Tenía unos antebrazos cortos y regordetes, los dedos de las manos como salchichas y una nariz carnosa y ancha, de aletas desparramadas. Unos pliegues muy marcados unían su nariz con los dos lados de la barbilla y separaban esa parte de la cara del resto, como si fuera un hocico. Tenía la cabeza demasiado grande para su cuerpo. Parecía un feto embotellado que se hubiera escapado de su frasco de formaldehído de algún laboratorio de biología y hubiera ido desarrugándose y engordando con el paso de los años.
Guardaba el dinero en el corpiño, que se ajustaba mucho para aplastar sus poco cristianos pechos, por lo que siempre estaba húmedo. Llevaba pendientes de oro, gruesos y pesados, de estilo kunukku. Tenía los agujeros de las orejas tan dados, que los lóbulos le colgaban como pesados lazos a los lados del cuello, y los pendientes parecían sentarse en ellos como niños llenos de júbilo en un tiovivo (aunque, por descontado, no giraban). El lóbulo de la oreja derecha se le había rasgado una vez, y el doctor Verghese Verghese tuvo que cosérselo. Kochu María no podía dejar de usar sus pendientes de estilo kunukku porque, si lo hacía, ¿cómo iba a saber la gente que, a pesar de su modesto trabajo de cocinera (setenta y cinco rupias al mes), era una cristiana siria de la Iglesia de Mar Thoma? No una pelaya, ni una pulaya, ni una paraván. Sino una cristiana de casta alta, Tocable (en la que el cristianismo se había filtrado igual que rezuma el té de una bolsita). El coserse los lóbulos rasgados de las orejas era una opción mejor, muchísimo mejor.

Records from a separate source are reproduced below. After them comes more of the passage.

/-! ## The state around the issuing team -/

def State.setTeam (s : State) (f : Team → Team) : State := { s with team := f s.team }
def State.ctx? (s : State) (n : Nat) : Option Ctx := s.ctxs.find? n
def State.modCtx (s : State) (n : Nat) (f : Ctx → Ctx) : State := { s with ctxs := s.ctxs.modify n f }
def State.gang? (s : State) (ticket : Nat) : Option Gang := s.gangs.find? fun g => g.ticket == ticket
def State.modGang (s : State) (ticket : Nat) (f : Gang → Gang) : State :=
  { s with gangs := s.gangs.map fun g => if g.ticket = ticket then f g else g }
def Team.wg (t : Team) : WgId := ⟨t.id.ticket, t.id.gx, t.id.gy⟩
def State.wg? (s : State) (g : WgId) : Option Workgroup := s.wgs.find? fun w => w.id == g
def State.modWg (s : State) (g : WgId) (f : Workgroup → Workgroup) : State :=
  { s with wgs := s.wgs.map fun w => if w.id = g then f w else w }
/-- Every team of the device, the issuing one first. -/
def State.teams (s : State) : List Team := s.team :: s.others
def State.team? (s : State) (i : TeamId) : Option Team := s.teams.find? fun t => t.id == i
/-- Change one team, wherever it stands. -/
def State.modTeam (s : State) (i : TeamId) (f : Team → Team) : State :=
  { s with team := if s.team.id = i then f s.team else s.team,
           others := s.others.map fun t => if t.id = i then f t else t }
/-- Change every team on which `p` holds. -/
def State.modTeams (s : State) (p : Team → Bool) (f : Team → Team) : State :=
  { s with team := if p s.team then f s.team else s.team,
           others := s.others.map fun t => if p t then f t else t }
/-- Owe the device a further step. -/
def State.post (s : State) (i : Instr) : State := { s with agenda := s.agenda ++ [i] }
def State.postAll (s : State) (is : List Instr) : State := { s with agenda := s.agenda ++ is }
/-- Reductions that a team has in router merge buffers are sent on (R215). -/
def State.hurry (s : State) (i : TeamId) : State :=
  match s.merges with
  | [] => s
  | ms => s.postAll ((ms.filter fun m => m.team == i).map fun m => Instr.mergeBufferSend m.id)
/-- Use up one value of the free-choice counter. -/
def State.tick (s : State) : State := { s with oracle := s.oracle + 1 }
def State.send (s : State) (o : Output) : State := { s with out := o :: s.out }
/-- True when the team belongs to a running speculation (R252). -/
def State.specOf (s : State) (t : Team) : Option Nat := (s.gang? t.id.ticket).bind fun g => g.spec

/-! ## Long-latency results (R72 to R75) -/

/-- Write one destination, in the lanes it has a value for. -/
def Team.writeDest (t : Team) : Dest → Team
  | .v r vals => t.setV r fun l => (vals.getD l none)
  | .q r vals => t.setQ r fun l => (vals.getD l none)
  | .s r x => x.elim t (t.setS r)
  | .c r x => x.elim t (t.setC r)

/-- A destination without the lanes `m`; a uniform one is gone whole when `m` holds any lane. -/
def Dest.without (d : Dest) (m : Mask) : Dest :=
  let cut {α : Type} (vs : List (Option α)) : List (Option α) :=
    (List.range vs.length).map fun l => if m.getLsbD l then none else vs.getD l none
  match d with
  | .v r vals => .v r (cut vals)
  | .q r vals => .q r (cut vals)
  | .s r x => .s r (if m = 0 then x else none)
  | .c r x => .c r (if m = 0 then x else none)

/-- The register of a destination alone. -/
def Dest.bare : Dest → Dest
  | .v r _ => .v r []
  | .q r _ => .q r []
  | .s r _ => .s r none
  | .c r _ => .c r none

/-- The values a long-latency instruction is still to write: its results less what later instructions inside its window
wrote for good (R74). -/
def Pending.landing (p : Pending) : List Dest :=
  match p.drops with
  | [] => p.dests
  | ds => ((List.range p.dests.length).zip p.dests).map fun (k, d) =>
      (ds.filter fun x => x.1 == k).foldl (fun d x => d.without x.2) d

/-- Write every destination of a long-latency instruction and merge its flags (R72); a window that is still open stays open
(R74). -/
def Team.finish (t : Team) (p : Pending) : Team :=
  { (p.landing.foldl Team.writeDest t) with
    flags := t.flags ||| p.flags, pending := t.pending.filter fun x => x.id != p.id,
    past := if p.window = 0 then t.past else t.past ++ [⟨p.window, p.dests.map Dest.bare⟩] }

/-- Complete, oldest first, every outstanding instruction that waits for nothing outside (R75). -/
def Team.finishAll (t : Team) : Team :=
  (t.pending.filter fun p => p.waits.isEmpty).foldl Team.finish t

/-- Close every open lookahead window (R73). -/
def Team.closeWindows (t : Team) : Team :=
  { t with pending := t.pending.map fun p => { p with window := 0 }, past := [] }

/-! ## Traps (R264 to R269) -/

def cIllegal : Nat := 0x01
def cPrefix : Nat := 0x02
def cConverge : Nat := 0x03
def cLookahead : Nat := 0x04
def cStack : Nat := 0x05
def cFormat : Nat := 0x06
def cSwtrap : Nat := 0x08
def cBkpt : Nat := 0x09
def cPage : Nat := 0x20
def cAccess : Nat := 0x21
def cNoframe : Nat := 0x22
def cFirewall : Nat := 0x23
def cPoison : Nat := 0x30
def cCheck : Nat := 0x31
def cViral : Nat := 0x32
def cExpLost : Nat := 0x33
def cAtomIndet : Nat := 0x34
def cMatSdc : Nat := 0x35
def cTiming : Nat := 0x36
def cWatchdog : Nat := 0x37

/-- True of the causes that only the host runtime can judge (R264). -/
def containCause (c : Nat) : Bool := c == 0x22 || c == 0x23 || (0x30 ≤ c && c ≤ 0x37)

/-- The supervisor capability of a context (R169): LOAD, STORE, LOADCAP, STORECAP, GLOBAL and SYS over its region, of GEN 0 and
with the cursor at its base. DESIGN CHOICE, log entry 80. -/
def Ctx.supCap (c : Ctx) : Cap :=
  (capExact c.supBase c.supLen (permLoad + permStore + permLoadCap + permStoreCap + permGlobal + permSys) 0).getD
    Cap.null
/-- The supervisor code capability (R266): LOAD and EXEC over the supervisor's code. -/
def Ctx.supCode (c : Ctx) : Cap := (capExact c.codeBase c.codeLen (permLoad + permExec) 0).getD Cap.null
/-- TRAP_VEC.V and ADDR (R268). -/
def Ctx.trapV (c : Ctx) : Bool := c.trapVec.getLsbD 63
def Ctx.trapAddr (c : Ctx) : Dword := c.trapVec &&& 0x01FFFFFFFFFFFFFC

/-- InCode (R16): every byte of [a, a + n) lies within the capability's bounds. -/
def inCode (k : Cap) (a : Dword) (n : Nat) : Bool :=
  k.tag && (match capDecode k with
    | some (b, t) => b ≤ a.toNat && a.toNat + n ≤ t
    | none => false)

/-- One fault record being built: its page, cause and lanes (R195). -/
structure FaultGroup where
  first : LaneFault
  page : Nat
  lanes : Nat
deriving DecidableEq, Repr

/-- Add a faulting lane to the record of its (page, cause), or make a new last one (R195). -/
def addFault : List FaultGroup → LaneFault → List FaultGroup
  | [], f => [⟨f, f.ea.toNat / 65536, 1⟩]
  | g :: rest, f =>
    if g.page = f.ea.toNat / 65536 ∧ g.first.cause = f.cause then { g with lanes := g.lanes + 1 } :: rest
    else g :: addFault rest f

/-- FAULT_REC of a record (R195). -/
def FaultGroup.recWord (g : FaultGroup) : Dword :=
  BitVec.ofNat 64 (g.page * 65536 + g.first.cause * 256 + (if g.first.write then 128 else 0)
    + (if g.first.malformed then 64 else 0) + g.first.level % 4 * 16)
/-- FAULT_LANE of a record (R195). -/
def FaultGroup.laneWord (g : FaultGroup) : Word := BitVec.ofNat 32 (g.lanes * 65536 + g.first.lane)

/-- What raised a trap. -/
structure Cause where
  code : Nat
  /-- Faulting lanes in ascending order, for a lane cause (R264). -/
  faults : List LaneFault
  /-- Lanes a uniform instruction's one fault stands for: the active set (R159). -/
  allLanes : Bool
  detail : Nat
  insn : Nat
  async : Bool
  rec3 : Nat
  addr : Dword
deriving DecidableEq, Repr

/-- An instruction cause (R264). -/
def Cause.instr (code insn : Nat) : Cause := ⟨code, [], false, 0, insn, false, 0, 0⟩
/-- An instruction cause with a DETAIL. -/
def Cause.detailed (code detail insn : Nat) : Cause := ⟨code, [], false, detail, insn, false, 0, 0⟩
/-- A lane cause: that of the lowest faulting lane (R158). -/
def Cause.lanes (faults : List LaneFault) (insn : Nat) : Cause :=
  ⟨(faults.headD ⟨0, 0, 0, false, false, 0⟩).cause, faults, false, 0, insn, false, 0,
    (faults.headD ⟨0, 0, 0, false, false, 0⟩).ea⟩
/-- The fault of a uniform instruction: one record, an all-lanes mask (R159). -/
def Cause.uniform (f : LaneFault) (insn : Nat) : Cause := ⟨f.cause, [f], true, 0, insn, false, 0, f.ea⟩

/-- The lanes to replay (R266): the faulting lanes of a lane cause, no lane for SWTRAP, BKPT and asynchronous causes,
the active set otherwise; on a re-execution, lanes that completed before stay out (R196). -/
def Cause.replay (c : Cause) (t : Team) : Mask :=
  if c.async || c.code == cSwtrap || c.code == cBkpt then 0
  else if c.allLanes || c.faults.isEmpty then t.actLanes
  else maskOf t.width fun l => c.faults.any fun f => f.lane == l

/-- The trap registers a trap of cause `c` would leave in team `t` (R195, R266, R268). -/
def Team.trapRec (t : Team) (c : Cause) : TrapRec :=
  let replay := c.replay t
  let shown := if c.faults.isEmpty then t.actLanes else replay
  let groups := c.faults.foldl addFault []
  let groups := if c.allLanes then
      groups.map fun g => { g with lanes := (lanesOf t.width t.actLanes).length,
                                   first := { g.first with lane := lowLane t.width t.actLanes } }
    else groups
  { pc := t.pc,
    cause := BitVec.ofNat 32 (c.code + (if t.priv = .user then 0 else 256) + (if c.faults.isEmpty then 0 else 512)
      + (if c.async then 1024 else 0)),
    rec0 := c.addr,
    rec1 := BitVec.ofNat 64 (t.id.idx % 16 * 2 ^ 40 + t.id.gy % 4 * 2 ^ 36 + t.id.gx % 8 * 2 ^ 32
      + (lanesOf t.width shown).length * 65536 + lowLane t.width shown),
    rec2 := BitVec.ofNat 64 (c.detail % 4096 * 2 ^ 32 + (if c.async then 0 else c.insn)),
    rec3 := BitVec.ofNat 64 c.rec3,
    faultCtl := if c.faults.isEmpty then t.trap.faultCtl
      else BitVec.ofNat 32 (min groups.length 64 + if 64 < groups.length then 256 else 0),
    faultRec := if c.faults.isEmpty then t.trap.faultRec else (groups.take 64).map FaultGroup.recWord,
    faultLane := if c.faults.isEmpty then t.trap.faultLane else (groups.take 64).map FaultGroup.laneWord,
    replay := replay,
    words := if c.async then 0 else 1 + t.latch.words,
    cont := t.cont, flags := 0, faulted := replay }

/-- Set TRAP_CAUSE.DOUBLE (R268). -/
def TrapRec.double (r : TrapRec) : TrapRec := { r with cause := r.cause ||| 0x800 }

/-- Enter the supervisor handler with the trap registers `r` (R266). DESIGN CHOICE, log entry 34. -/
def Team.enter (t : Team) (c : Ctx) (r : TrapRec) : Team :=
  { t with
    trap := r,
    saved := some ⟨t.active, t.mode, t.fmt, t.getC 13, t.codeCap, t.priv⟩,
    mode := 0, fmt := 0,
    active := if r.replay = 0 then t.active else r.replay,
    c := t.c.put Cap.null 13 c.supCap,
    codeCap := c.supCode, priv := .super, pc := c.trapAddr,
    latch := Latch.empty, replay := none, cont := none, run := .ready, trapNext := none, sleep := none,
    pending := t.closeWindows.pending, past := [] }

/-- The launch's packet that a team's traps name (R271). -/
def State.packetOf (s : State) (ticket : Nat) : Nat × Nat × Nat :=
  match s.gang? ticket with
  | some g =>
    match s.launches.find? fun l => l.id == g.launch with
    | some l => ((s.queues.find? l.queue).elim 0xFFFF fun q => q.number, l.tag, l.number)
    | none => (0xFFFF, 0, 0)
  | none => (0xFFFF, 0, 0)

/-- A context owes a record to its event queue; FLAGS[3] says whether the context is viral (R270). -/
def Ctx.owes (c : Ctx) (e : EventRec) : Ctx :=
  { c with evtDue := c.evtDue ++ [{ e with flags := e.flags + if c.viral then 8 else 0 }] }

/-- The event record of a containment trap (R270, R271), but for FLAGS[3]. -/
def State.trapEvent (s : State) (t : Team) (r : TrapRec) (code flags : Nat) : EventRec :=
  let (q, tag, num) := s.packetOf t.id.ticket
  { kind := 1, cause := code, status := 0,
    flags := flags + (if r.cause.getLsbD 11 then 1 else 0) + (if r.cause.getLsbD 10 then 2 else 0),
    queue := q, ctx := t.ctx, tag := tag, ticket := t.id.ticket, number := num, address := r.rec0, pc := r.pc,
    whr := r.rec1, detail := r.rec3, time := s.domainClock }

/-- Raise a containment trap in team `i` with the trap registers `r` (R269): the team stops, keeps its trap state (or,
inside a handler, holds the new one apart as the inner trap state), owes a record and the freeze of its context. -/
def State.contain (s : State) (i : TeamId) (code flags : Nat) (r : TrapRec) : State :=
  match s.team? i with
  | none => s
  | some t =>
    let s := s.modTeam i fun t =>
      -- a further fault in a team that is contained already only writes its own record (R269)
      if t.run = .contained then t
      else if t.saved.isSome then
        { t with run := .contained, inner := some r, innerEntry := false, trap := t.trap.double,
                 latch := Latch.empty, trapNext := none, pending := t.closeWindows.pending, past := [] }
      else
        { t with run := .contained, trap := r, latch := Latch.empty, trapNext := none,
                 pending := t.closeWindows.pending, past := [] }
    let r' := if t.saved.isSome then r.double else r
    -- a POISON, CHECK, MAT_SDC or TIMING trap puts a context with the policy into viral mode (R278)
    let sick := code == cPoison || code == cCheck || code == cMatSdc || code == cTiming
    (s.modCtx t.ctx fun c =>
      let viral := c.viral || (c.viralPolicy && sick)
      { c with viral := viral }.owes (s.trapEvent t r' code flags)).post
      (.containmentFreeze t.ctx)

/-- Raise an asynchronous containment trap in team `i` for something at `pc` (R264, R281, R395): no lane replays. A
speculative team parks instead, and keeps a trap or an instruction it has parked at already (R257, R261); one held at a paired MMA
parks once its handshake has ended (R148). -/
def State.containAsync (s : State) (i : TeamId) (code flags : Nat) (pc addr : Dword) (rec3 : Nat) : State :=
  match s.team? i with
  | none => s
  | some t =>
    let r := { t.trapRec ⟨code, [], false, 0, 0, true, rec3, addr⟩ with pc := pc }
    if (s.specOf t).isSome then s.modTeam i fun t =>
      { t with run := if t.run = .pairing then .pairing else .parked, asyncNext := t.asyncNext ++ [{ r with flags := flags }] }
    else (s.contain i code flags r).modTeam i fun u => { u with trapNext := t.trapNext }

Kochu María todavía no había descubierto a la adicta televisiva que esperaba agazapada en su interior. La adicta a Hulk Hogan. Ni siquiera había visto un televisor hasta entonces. No habría creído que la televisión existiera. Si alguien le hubiera asegurado que existía, habría dado por supuesto que le tomaban el pelo. Kochu María desconfiaba de las versiones del mundo exterior que le daban otras personas. La mayoría de las veces las tomaba como una afrenta deliberada a su falta de cultura y (en otras épocas) a su credulidad. Para entonces, empeñada en cambiar por completo su naturaleza innata, Kochu María había adoptado la táctica de no creer casi nunca nada de lo que dijera nadie. Pocos meses antes, en julio, cuando Rahel le contó que un astronauta estadounidense llamado Neil Armstrong había andado por la Luna, se rió sarcástocamente y dijo que un acróbata malayali llamado O. Muthachen había dado volteretas en el Sol. Con lápices en la nariz. Estaba dispuesta a aceptar que los americanos existían aunque nunca hubiese visto a ninguno. Hasta estaba dispuesta a creer que alguien pudiera llevar un nombre tan absurdo como Neil Armstrong. Pero ¿lo del paseo por la Luna? ¡No, señor! Ni tampoco se creyó las fotografías grises y poco nítidas que aparecieron en el Malayala Manorama, que ella no podía leer.